Institutional Review Board Statement
The study was conducted according to the guidelines of the Declaration of Helsinki and approved by the Yorkshire and The Humber-Bradford Leeds NHS Research Ethics Committee (16/YH/0438) and the Health Research Authority.
Informed Consent Statement
Informed consent was obtained from all subjects involved in the study prior to the collection of any research data. The trial was registered prospectively (ISRCTN26720438).
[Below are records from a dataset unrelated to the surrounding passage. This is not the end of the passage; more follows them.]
-- ==== Sys2Proof/Tests/Slice0.lean ====
section
/-! SUPPORT. Small tests: the well-formedness checks, one word for every constructor's decoding, one-step
results, and a witness for the hypotheses of each statement. Expected values are the spec's: its encodings
(30_encoding.md) and the vectors of 95_test_vectors.md, whose ids stand in the names or comments. -/

namespace Sys2Proof.Tests

open Sys2Proof.Machine

set_option maxRecDepth 16384

/-! ### Helpers -/

/-- A receive state in the middle of a frame: the given bytes received, with a length byte. -/
def midFrame (st : RxState) (len cnt : Byte) (bytes : List Byte) : Receive :=
  { rxState := st, rxLen := len, rxCnt := cnt, rxFault := .none,
    rxBuf := (List.range bytes.length).zip bytes }

/-- The reset state with another receive state. -/
def withRx (r : Receive) : State := { State.reset with rx := r }

/-- After the type byte 02 (RD14). -/
def typeTaken : State := withRx (midFrame .haveType 0 0 [0x02])

/-- After `02 05` (RD14). -/
def bodyStart : State := withRx (midFrame .body 5 0 [0x02, 0x05])

/-- After `01 04 2A FF 02`: one byte of the frame is missing (RD1). -/
def bodyLast : State := withRx (midFrame .body 4 3 [0x01, 0x04, 0x2A, 0xFF, 0x02])

/-- `FAILED` after `03 05 20` and a close (RD10). -/
def failedMid : State :=
  withRx { midFrame .failed 5 1 [0x03, 0x05, 0x20] with rxFault := .truncated }

/-- `FAILED` after a close at a frame boundary (RD8). -/
def failedIdle : State := withRx { Receive.clear with rxState := .failed, rxFault := .streamClosed }

/-- A block built with `GATED`. -/
def gatedBlock : State := State.boot .gated []

/-- The result record an instruction returns from a state. -/
def resultFrom (s : State) (i : Instr) : Option Result :=
  match exec i s with
  | .next t => t.results.head?
  | .fault _ => none
  | .refused _ => none

/-- The result record an instruction returns after reset. -/
def result (i : Instr) : Option Result := resultFrom State.reset i

def statusOf (i : Instr) : Option Status := (result i).map (·.status)

/-- The receive state, and the output events, after one instruction. -/
def rxAfter (s : State) (i : Instr) : Option (Receive × List RxOut) :=
  match exec i s with
  | .next t => some (t.rx, t.outputs)
  | .fault _ => none
  | .refused _ => none

/-- STATUS after one instruction. -/
def statusAfter (s : State) (i : Instr) : Option Word :=
  match exec i s with
  | .next t => some (statusWord t)
  | .fault _ => none
  | .refused _ => none

/-- What the decoder answers, as an option. -/
def decoded (e : Encoded) : Option Instr :=
  match decode e with
  | .ok i => some i
  | .error _ => none

/-- The name under which the decoder rejects. -/
def rejected (e : Encoded) : Option DecodeError :=
  match decode e with
  | .ok _ => none
  | .error w => some w

/-- Section 2.8: `R1`. -/
def r1 : List Byte := [0x01, 0x0C, 0x2A, 0xFF, 0x02, 0x10, 0x00, 0x00, 0x00, 0xA8, 0x61, 0x34, 0x12, 0x97]

/-- Section 2.8: `R2`. -/
def r2 : List Byte := [0x02, 0x0B, 0x2A, 0xFF, 0x01, 0x00, 0x00, 0x01, 0x00, 0x00, 0x00, 0x17, 0x4F]

/-- Section 2.8: `E1`. -/
def e1 : List Byte := [0x03, 0x0B, 0x20, 0xFF, 0x81, 0x05, 0x00, 0x00, 0x00, 0x64, 0x00, 0xFF, 0x16]

/-- Section 2.8: `X1`. -/
def x1 : List Byte := [0x09, 0x0A, 0x2A, 0xFF, 0x02, 0x01, 0x00, 0x00, 0x00, 0x00, 0x00, 0x3F]

/-- Section 2.8: `X2`. -/
def x2 : List Byte := [0x0A, 0x0B, 0x2A, 0xFF, 0x01, 0x02, 0x00, 0x00, 0x00, 0x12, 0x7A, 0x05, 0xD2]

/-- Section 2.8: `N1`. -/
def n1 : List Byte := [0x01, 0x06, 0x2A, 0xFF, 0x02, 0x34, 0x12, 0x78]

/-! ### Well-formedness: each check refuses an ill-formed term -/

theorem test_wf_value_above_lane_range : (Instr.penc 0x08 [.int (2 ^ 64)]).wf = false := by decide
theorem test_wf_value_below_lane_range : (Instr.encw 0 0 0x88 [.int (-(2 ^ 64) - 1)]).wf = false := by
  decide
theorem test_wf_lane_range_ends : (Instr.penc 0x08 [.int (2 ^ 64 - 1), .int (-(2 ^ 64))]).wf = true := by
  decide
theorem test_wf_too_many_values : (Instr.penc 0x01 (List.replicate 256 (.int 0))).wf = false := by decide
theorem test_wf_too_many_values_encw :
    (Instr.encw 0 0 0x01 (List.replicate 256 (.int 0))).wf = false := by decide
theorem test_wf_pdec_too_long : (Instr.pdec 0x01 (List.replicate 252 0)).wf = false := by decide
theorem test_wf_csum_too_long : (Instr.csum (List.replicate 258 0)).wf = false := by decide
theorem test_wf_decr_too_long : (Instr.decr (List.replicate 258 0)).wf = false := by decide
theorem test_wf_illegal_is_legal : (Instr.illegal [0x09]).wf = false := by decide
theorem test_wf_readReq_descriptor : (Instr.readReq 0x2A 0xFF 0x03).wf = false := by decide
theorem test_wf_writeReq_descriptor : (Instr.writeReq 0x2A 0xFF 0xC4 []).wf = false := by decide
theorem test_wf_writeReq_value : (Instr.writeReq 0x2A 0xFF 0x01 [.int 256]).wf = false := by decide
theorem test_wf_writeReq_too_long :
    (Instr.writeReq 0x2A 0xFF 0x01 (List.replicate 252 (.int 0))).wf = false := by decide
theorem test_wf_read_too_long : (Instr.read (List.replicate 257 0)).wf = false := by decide
theorem test_wf_write_too_long : (Instr.write (List.replicate 257 0)).wf = false := by decide
theorem test_wf_event_too_long : (Instr.event (List.replicate 257 0)).wf = false := by decide
theorem test_wf_readError_too_long : (Instr.readError (List.replicate 257 0)).wf = false := by decide
theorem test_wf_writeError_too_long : (Instr.writeError (List.replicate 257 0)).wf = false := by decide
theorem test_wf_unassigned_too_long : (Instr.replyUnassigned (List.replicate 258 0)).wf = false := by
  decide
theorem test_wf_unassigned_is_assigned : (Instr.replyUnassigned [0x0A, 0x04]).wf = false := by decide
theorem test_wf_ptIllegal_is_legal : (Instr.ptIllegal 0x54).wf = false := by decide

/-! ### Decoding: a word for every constructor, written out from the spec's encoding

R81: op byte, operands, `u16` counts low byte first, lanes `k b_0 … b_7`. -/

theorem test_decode_ptyp : decoded (.command [0x01, 0x82]) = some (.ptyp 0x82) := by decide
-- CP4: the lane of −2 is kind 1 with its low 64 bits
theorem test_decode_penc :
    decoded (.command [0x02, 0x82, 0x01, 0x01, 0xFE, 0xFF, 0xFF, 0xFF, 0xFF, 0xFF, 0xFF, 0xFF])
      = some (.penc 0x82 [.int (-2)]) := by decide
-- CP5: a float lane
theorem test_decode_penc_float :
    decoded (.command [0x02, 0x44, 0x01, 0x02, 0x00, 0x00, 0x80, 0x3F, 0x00, 0x00, 0x00, 0x00])
      = some (.penc 0x44 [.f32 0x3F800000]) := by decide
theorem test_decode_pdec :
    decoded (.command [0x03, 0x02, 0x02, 0x00, 0x34, 0x12]) = some (.pdec 0x02 [0x34, 0x12]) := by decide
theorem test_decode_csum : decoded (.command [0x04, 0x02, 0x00, 0xFF, 0x01]) = some (.csum [0xFF, 0x01]) := by
  decide
theorem test_decode_encr : decoded (.command [0x05, 0x2A, 0xFF, 0x02]) = some (.encr 0x2A 0xFF 0x02) := by
  decide
theorem test_decode_encw :
    decoded (.command [0x06, 0x2A, 0xFF, 0x01, 0x01, 0x00, 0x17, 0x00, 0x00, 0x00, 0x00, 0x00, 0x00, 0x00])
      = some (.encw 0x2A 0xFF 0x01 [.int 23]) := by decide
theorem test_decode_decr :
    decoded (.command (0x07 :: 0x08 :: 0x00 :: n1)) = some (.decr n1) := by decide
theorem test_decode_rst : decoded (.command [0x08]) = some .rst := by decide
theorem test_decode_stat : decoded (.command [0x09]) = some .stat := by decide
-- CP10, CP11, CP12: the op byte alone
theorem test_decode_illegal_op :
    decoded (.command [0x00]) = some (.illegal [0x00]) ∧ decoded (.command [0x0A]) = some (.illegal [0x0A])
      ∧ decoded (.command [0x18]) = some (.illegal [0x18]) := by decide
-- CP13, CP14: too short, too long
theorem test_decode_illegal_length :
    decoded (.command [0x05, 0x2A, 0xFF]) = some (.illegal [0x05, 0x2A, 0xFF])
      ∧ decoded (.command [0x08, 0x00]) = some (.illegal [0x08, 0x00]) := by decide
-- CP15, CP16: malformed lanes
theorem test_decode_illegal_lane :
    decoded (.command [0x02, 0x01, 0x01, 0x03, 0, 0, 0, 0, 0, 0, 0, 0])
        = some (.illegal [0x02, 0x01, 0x01, 0x03, 0, 0, 0, 0, 0, 0, 0, 0])
      ∧ decoded (.command [0x02, 0x44, 0x01, 0x02, 0x00, 0x00, 0x80, 0x3F, 0x01, 0, 0, 0])
        = some (.illegal [0x02, 0x44, 0x01, 0x02, 0x00, 0x00, 0x80, 0x3F, 0x01, 0, 0, 0]) := by decide
-- CP17: a PDEC count of 252 with its 252 bytes
theorem test_decode_illegal_count :
    decoded (.command (0x03 :: 0x01 :: 0xFC :: 0x00 :: List.replicate 252 0))
      = some (.illegal (0x03 :: 0x01 :: 0xFC :: 0x00 :: List.replicate 252 0)) := by decide
theorem test_decode_rxByte : decoded (.receive 0 0x97) = some (.rxByte 0x97) := by decide
theorem test_decode_rxTimeout : decoded (.receive 1 0xFF) = some .rxTimeout := by decide
theorem test_decode_rxClosed : decoded (.receive 2 0xFF) = some .rxClosed := by decide
-- R87: event code 3 is refused by name, whatever the data byte
theorem test_decode_rxReserved :
    rejected (.receive 3 0x00) = some .reservedReceiveEvent
      ∧ rejected (.receive 3 0x97) = some .reservedReceiveEvent := by decide
-- W1
theorem test_decode_readReq :
    decoded (.requestFrame [0x01, 0x04, 0x2A, 0xFF, 0x02, 0x30]) = some (.readReq 0x2A 0xFF 0x02) := by
  decide
-- W2
theorem test_decode_writeReq :
    decoded (.requestFrame [0x02, 0x05, 0x2A, 0xFF, 0x01, 0x17, 0x48])
      = some (.writeReq 0x2A 0xFF 0x01 [.int 23]) := by decide
theorem test_decode_read : decoded (.replyFrame r1) = some (.read r1.tail) := by decide
theorem test_decode_write : decoded (.replyFrame r2) = some (.write r2.tail) := by decide
theorem test_decode_event : decoded (.replyFrame e1) = some (.event e1.tail) := by decide
theorem test_decode_readError : decoded (.replyFrame x1) = some (.readError x1.tail) := by decide
theorem test_decode_writeError : decoded (.replyFrame x2) = some (.writeError x2.tail) := by decide
-- D13: type 0x04
theorem test_decode_replyUnassigned :
    decoded (.replyFrame (0x04 :: r1.tail)) = some (.replyUnassigned (0x04 :: r1.tail)) := by decide
-- R73, in the opcode table's order
theorem test_decode_descriptors :
    [0x01, 0x11, 0x81, 0x91, 0x02, 0x12, 0x82, 0x92, 0x04, 0x14, 0x84, 0x94, 0x08, 0x18, 0x88, 0x98, 0x44,
        0x54].map (fun d => decoded (.descriptor d))
      = [Instr.u8, .tu8, .s8, .ts8, .u16, .tu16, .s16, .ts16, .u32, .tu32, .s32, .ts32, .u64, .tu64, .s64,
        .ts64, .float, .tfloat].map some := by decide
-- PT24, PT29
theorem test_decode_ptIllegal :
    decoded (.descriptor 0x21) = some (.ptIllegal 0x21)
      ∧ decoded (.descriptor 0xC4) = some (.ptIllegal 0xC4) := by decide
-- byte strings that are no request frame: one rejection for each name
theorem test_reject_request :
    rejected (.requestFrame [0x01, 0x04, 0x2A, 0xFF, 0x02]) = some .requestTooShort
      ∧ rejected (.requestFrame [0x01, 0x05, 0x2A, 0xFF, 0x02, 0x31]) = some .requestLength
      ∧ rejected (.requestFrame [0x01, 0x04, 0x2A, 0xFF, 0x02, 0x31]) = some .requestChecksum
      ∧ rejected (.requestFrame [0x03, 0x04, 0x2A, 0xFF, 0x02, 0x32]) = some .requestType
      ∧ rejected (.requestFrame [0x01, 0x04, 0x2A, 0xFF, 0x03, 0x31]) = some .requestDescriptor
      ∧ rejected (.requestFrame [0x02, 0x05, 0x2A, 0xFF, 0x02, 0x17, 0x49]) = some .requestPayload := by
  decide
theorem test_reject_reply : rejected (.replyFrame (List.replicate 258 0x01)) = some .replyTooLong := by
  decide
theorem test_table_word :
    decodeTableWord 8 0x08 = some .rst ∧ decodeTableWord 2 2 = some .rxClosed
      ∧ decodeTableWord 8 0x94 = some .ts32 ∧ decodeTableWord 8 0x0A = some (.writeError [0x00])
      ∧ decodeTableWord 8 0x05 = some (.encr 0 0 0) := by decide
theorem test_fetch_word :
    (match step (State.reset.withFetchWord 8 0x09) with
      | .next t => t.results == [Result.ofWord 0] && t.pending.isEmpty
      | .fault _ => false
      | .refused _ => false) = true := by decide

/-! ### Results -/

-- PT4 and PT30
theorem test_ptyp : result (.ptyp 0x82) = some { status := .ok, desc := some ⟨2, true, false, false⟩ } := by
  decide
theorem test_ptyp_illegal : result (.ptyp 0xD4) = some { status := .invalidPayloadType } := by decide
-- PE7 and PE19
theorem test_penc : result (.penc 0x84 [.int (-1), .int 1])
    = some { status := .ok, bytes := [0xFF, 0xFF, 0xFF, 0xFF, 0x01, 0x00, 0x00, 0x00] } := by decide
theorem test_penc_range : result (.penc 0x88 [.int (-(2 ^ 63) - 1)]) = some { status := .encodingError } := by
  decide
-- PD5 and PD13
theorem test_pdec : result (.pdec 0x82 [0xFE, 0xFF, 0x00, 0x80])
    = some { status := .ok, values := [.int (-2), .int (-32768)] } := by decide
theorem test_pdec_ragged : result (.pdec 0x04 [1, 2, 3, 4, 5, 6]) = some { status := .decodingError } := by
  decide
-- CS3 and CS9
theorem test_csum : result (.csum [0x02, 0x05, 0x2A, 0xFF, 0x01, 0x17])
    = some { status := .ok, cs := some 0x48 } := by decide
theorem test_csum_wraps : result (.csum (List.replicate 257 0xFF)) = some { status := .ok, cs := some 0xFF } := by
  decide
-- W1 and ER7
theorem test_encr : result (.encr 0x2A 0xFF 0x02)
    = some { status := .ok, bytes := [0x01, 0x04, 0x2A, 0xFF, 0x02, 0x30] } := by decide
theorem test_encr_zero_checksum : result (.encr 0xF6 0x05 0x01)
    = some { status := .ok, bytes := [0x01, 0x04, 0xF6, 0x05, 0x01, 0x01] } := by decide
-- W2, and P4 step 3
theorem test_encw : result (.encw 0x2A 0xFF 0x01 [.int 23])
    = some { status := .ok, bytes := [0x02, 0x05, 0x2A, 0xFF, 0x01, 0x17, 0x48] } := by decide
theorem test_encw_float : result (.encw 0x2A 0xFF 0x44 [.f32 0x3F800000])
    = some { status := .ok, bytes := [0x02, 0x08, 0x2A, 0xFF, 0x44, 0x00, 0x00, 0x80, 0x3F, 0x36] } := by
  decide
/-- D1: the reply record of `R1`. -/
def r1Reply : Reply :=
  { kind := .read, msgType := 0x01, length := 12, address := 0x2A, port := 0xFF, payloadType := 0x02,
    timestamp := some ⟨16, 25000⟩, payload := [0x34, 0x12], values := [.int 4660], checksum := 0x97 }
Data Availability Statement
The data presented in this study are available on request from the corresponding author. The data are not publicly available due to limitations provided in the ethical approval of the study.
Acknowledgments
We thank Robert Gray for assistance with analysis and interpretation of fecal short-chain fatty acids.
Conflicts of Interest
B.W. was supported by a doctoral research grant from Clasado Biosciences Ltd., is currently supported by a research grant from Danone and is co-inventor of VOC profiles for diagnosis and management in irritable bowel syndrome. Ö.E. declares no conflict of interest. I.K. declares no conflict of interest. M.C.L. was co-investigator of the research grant from Clasado Biosciences Ltd. and is co-inventor of a mobile app to support patients following the low FODMAP diet. P.M.I. was co-investigator of the research grant from Clasado Biosciences Ltd. J.O.L. declares no conflict of interest related to this work. K.W. has served as a consultant for Danone, was Principal Investigator for the research grant from Clasado Biosciences Ltd., and is Principal Investigator of research funding from Almond Board of California, Danone, and the International Nut and Dried Fruit Council. He is co-inventor of a mobile app to support patients following the low FODMAP diet is co-inventor of VOC profiles for diagnosis and management in irritable bowel syndrome. Clasado Biosciences funded the study but had no role in the design of the study; in the collection, analyses, or interpretation of data; in the writing of the manuscript, or in the decision to publish the results. The corresponding author has full access to all the data in the study and has final responsibility for the decision to submit for publication.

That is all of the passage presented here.